◆ What you have to do: Please copy the lines below exactly, from the first one through the line showing "(decodeSample16 caps b0".

Stored data entries:
*** Begin section ***
/-- R275, R276: what a sample decodes to, as a number, for every CAPS and every byte: the 16-bit sample under READ_ORDER_SWAP, WIRE555
and BGR_READ, the 3-byte sample under BGR_READ, with the low bits of its bytes dropped. -/
def Obligations.SamplesDecodeByTheirFields : Prop :=
  ∀ (caps : Word) (b0 b1 b2 : Byte),
    (decodeSample16 caps b0 b1).toNat = sample16Number caps b0.toNat b1.toNat
    ∧ (decodeSample24 caps b0 b1 b2).toNat = sample24Number caps b0.toNat b1.toNat b2.toNat

/-- R278: the 24-bit path is exact for every colour; the 555 path is exact exactly when c[5] = c[10], else it gives c with bit 5
replaced by c[10]; and encoding again what was decoded gives the same wire word. -/
def Obligations.ColourCodecRoundTrips : Prop :=
  (∀ (caps : Word) (c : Half), capWireBgr caps = capBgrRead caps →
    ∃ b0 b1 b2, enc24 (capWireBgr caps) c = [b0, b1, b2] ∧ decodeSample24 caps b0 b1 b2 = c)
  ∧ (∀ c : Half, (dec555 (enc555 c) = c ↔ c.getLsbD 5 = c.getLsbD 10)
    ∧ (c.getLsbD 5 ≠ c.getLsbD 10 → dec555 (enc555 c) = c ^^^ 0x0020)
    ∧ enc555 (dec555 (enc555 c)) = enc555 c)

/-- R280: PUSHPIX sends the memory-write command if first, then every pixel in its wire form, and changes no register. -/
def Obligations.PushpixStreamsEveryPixel : Prop :=
  ∀ (s : State) (first : Bool) (colors : List Half),
    BusAnswers (.pushpix first colors) s
      ((if first then command s.st.amap.mw else []) ++ colors.flatMap (pixelWrites s.cfg)) s.st [] 0

/-- R282: WRPIX is a no-op off-screen; else it sets the window to the point, sends the memory-write command and the pixel, and leaves
the window at the point. -/
def Obligations.WrpixWritesOnePoint : Prop :=
  ∀ (s : State) (x y color : Half),
    if x.toInt < 0 ∨ y.toInt < 0 ∨ x.toInt ≥ s.st.geomW.toNat ∨ y.toInt ≥ s.st.geomH.toNat
    then BusAnswers (.wrpix x y color) s [] s.st [] 0
    else BusAnswers (.wrpix x y color) s
      (windowWrites s.cfg s.st.amap s.st.rot ⟨x, y, x, y⟩ ++ command s.st.amap.mw ++ pixelWrites s.cfg color)
      { s.st with win := ⟨x, y, x, y⟩ } [] 0

/-- R284: RDPIX with no pixel answers nothing, and a rectangle not wholly on screen answers zero samples; no bus cycle, no register
changed. -/
def Obligations.RdpixOutsideReadsNothing : Prop :=
  ∀ (s : State) (x y w h : Half),
    (w = 0 ∨ h = 0 → BusAnswers (.rdpix x y w h) s [] s.st [] 0)
    ∧ (w ≠ 0 → h ≠ 0 →
        x.toInt < 0 ∨ y.toInt < 0 ∨ x.toInt + w.toNat > s.st.geomW.toNat ∨ y.toInt + h.toNat > s.st.geomH.toNat →
        BusAnswers (.rdpix x y w h) s [] s.st (List.replicate ((w.toNat * h.toNat + 1) / 2) 0) 0)

/-- R284, R277: with auto-increment, RDPIX programs the window once, discards the dummy bytes, reads w*h samples in a row, and
resets the window to the full screen. -/
def Obligations.RdpixAutoincrementReadsInARow : Prop :=
  ∀ (s : State) (x y w h : Half), cap s.cfg 0 = true → w ≠ 0 → h ≠ 0 → 0 ≤ x.toInt → 0 ≤ y.toInt →
    x.toInt + w.toNat ≤ s.st.geomW.toNat → y.toInt + h.toNat ≤ s.st.geomH.toNat →
    let n := w.toNat * h.toNat
    let nd := dummies s.cfg
    let full := fullWindow s.st.geomW s.st.geomH
    BusAnswers (.rdpix x y w h) s
      (windowWrites s.cfg s.st.amap s.st.rot ⟨x, y, x + w - 1, y + h - 1⟩
        ++ readGroup s ((s.cfg.get 0x0A).extractLsb' 0 16) 0 (nd + sampleBytes s.cfg * n)
        ++ windowWrites s.cfg s.st.amap s.st.rot full)
      { s.st with win := full }
      (packHalves ((List.range n).map fun k => sampleColor s (nd + sampleBytes s.cfg * k)))
      (nd + sampleBytes s.cfg * n)

/-- R285, R277: without auto-increment, RDPIX programs the cursor, sends the GRAM-read command and discards the dummy bytes before
every sample, rows outside and columns inside, and resets the window to the full screen. -/
def Obligations.RdpixPerSampleReprogramsTheCursor : Prop :=
  ∀ (s : State) (x y w h : Half), cap s.cfg 0 = false → w ≠ 0 → h ≠ 0 → 0 ≤ x.toInt → 0 ≤ y.toInt →
    x.toInt + w.toNat ≤ s.st.geomW.toNat → y.toInt + h.toNat ≤ s.st.geomH.toNat →
    let n := w.toNat * h.toNat
    let nd := dummies s.cfg
    let each := nd + sampleBytes s.cfg
    let full := fullWindow s.st.geomW s.st.geomH
    BusAnswers (.rdpix x y w h) s
      (((List.range n).flatMap fun k =>
          let px := x + BitVec.ofNat 16 (k % w.toNat)
          let py := y + BitVec.ofNat 16 (k / w.toNat)
          windowWrites s.cfg s.st.amap s.st.rot ⟨px, py, px, py⟩
            ++ readGroup s ((s.cfg.get 0x0A).extractLsb' 0 16) (each * k) each)
        ++ windowWrites s.cfg s.st.amap s.st.rot full)
      { s.st with win := full }
      (packHalves ((List.range n).map fun k => sampleColor s (each * k + nd)))
      (each * n)

/-- R285: "same result, different throughput": for a chip whose GRAM is g, which answers each GRAM-read command with the dummy bytes
and then the bytes of the pixels from the cursor on, RDPIX responds the same with auto-increment and without. -/
def Obligations.BothReadPathsAnswerAlike : Prop :=
  ∀ (s s' : State) (x y w h : Half) (g : Nat → List Byte) (dummy : List Byte) (rest rest' : List Byte),
    (∀ k, (g k).length = sampleBytes s.cfg) → dummy.length = dummies s.cfg →
    cap s.cfg 0 = true → cap s'.cfg 0 = false → (s.cfg.get 0x01) ^^^ 1 = s'.cfg.get 0x01 →
    s'.st.geomW = s.st.geomW → s'.st.geomH = s.st.geomH → s.resp = [] → s'.resp = [] →
    s.samples = dummy ++ (List.range (w.toNat * h.toNat)).flatMap g ++ rest →
    s'.samples = ((List.range (w.toNat * h.toNat)).flatMap fun k => dummy ++ g k) ++ rest' →
    ∃ t t', exec (.rdpix x y w h) s = .next t ∧ exec (.rdpix x y w h) s' = .next t' ∧ t.resp = t'.resp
*** End section ***
◆ Task output:
/-- R275, R276: what a sample decodes to, as a number, for every CAPS and every byte: the 16-bit sample under READ_ORDER_SWAP, WIRE555
and BGR_READ, the 3-byte sample under BGR_READ, with the low bits of its bytes dropped. -/
def Obligations.SamplesDecodeByTheirFields : Prop :=
  ∀ (caps : Word) (b0 b1 b2 : Byte),
    (decodeSample16 caps b0 b1).toNat = sample16Number caps b0.toNat b1.toNat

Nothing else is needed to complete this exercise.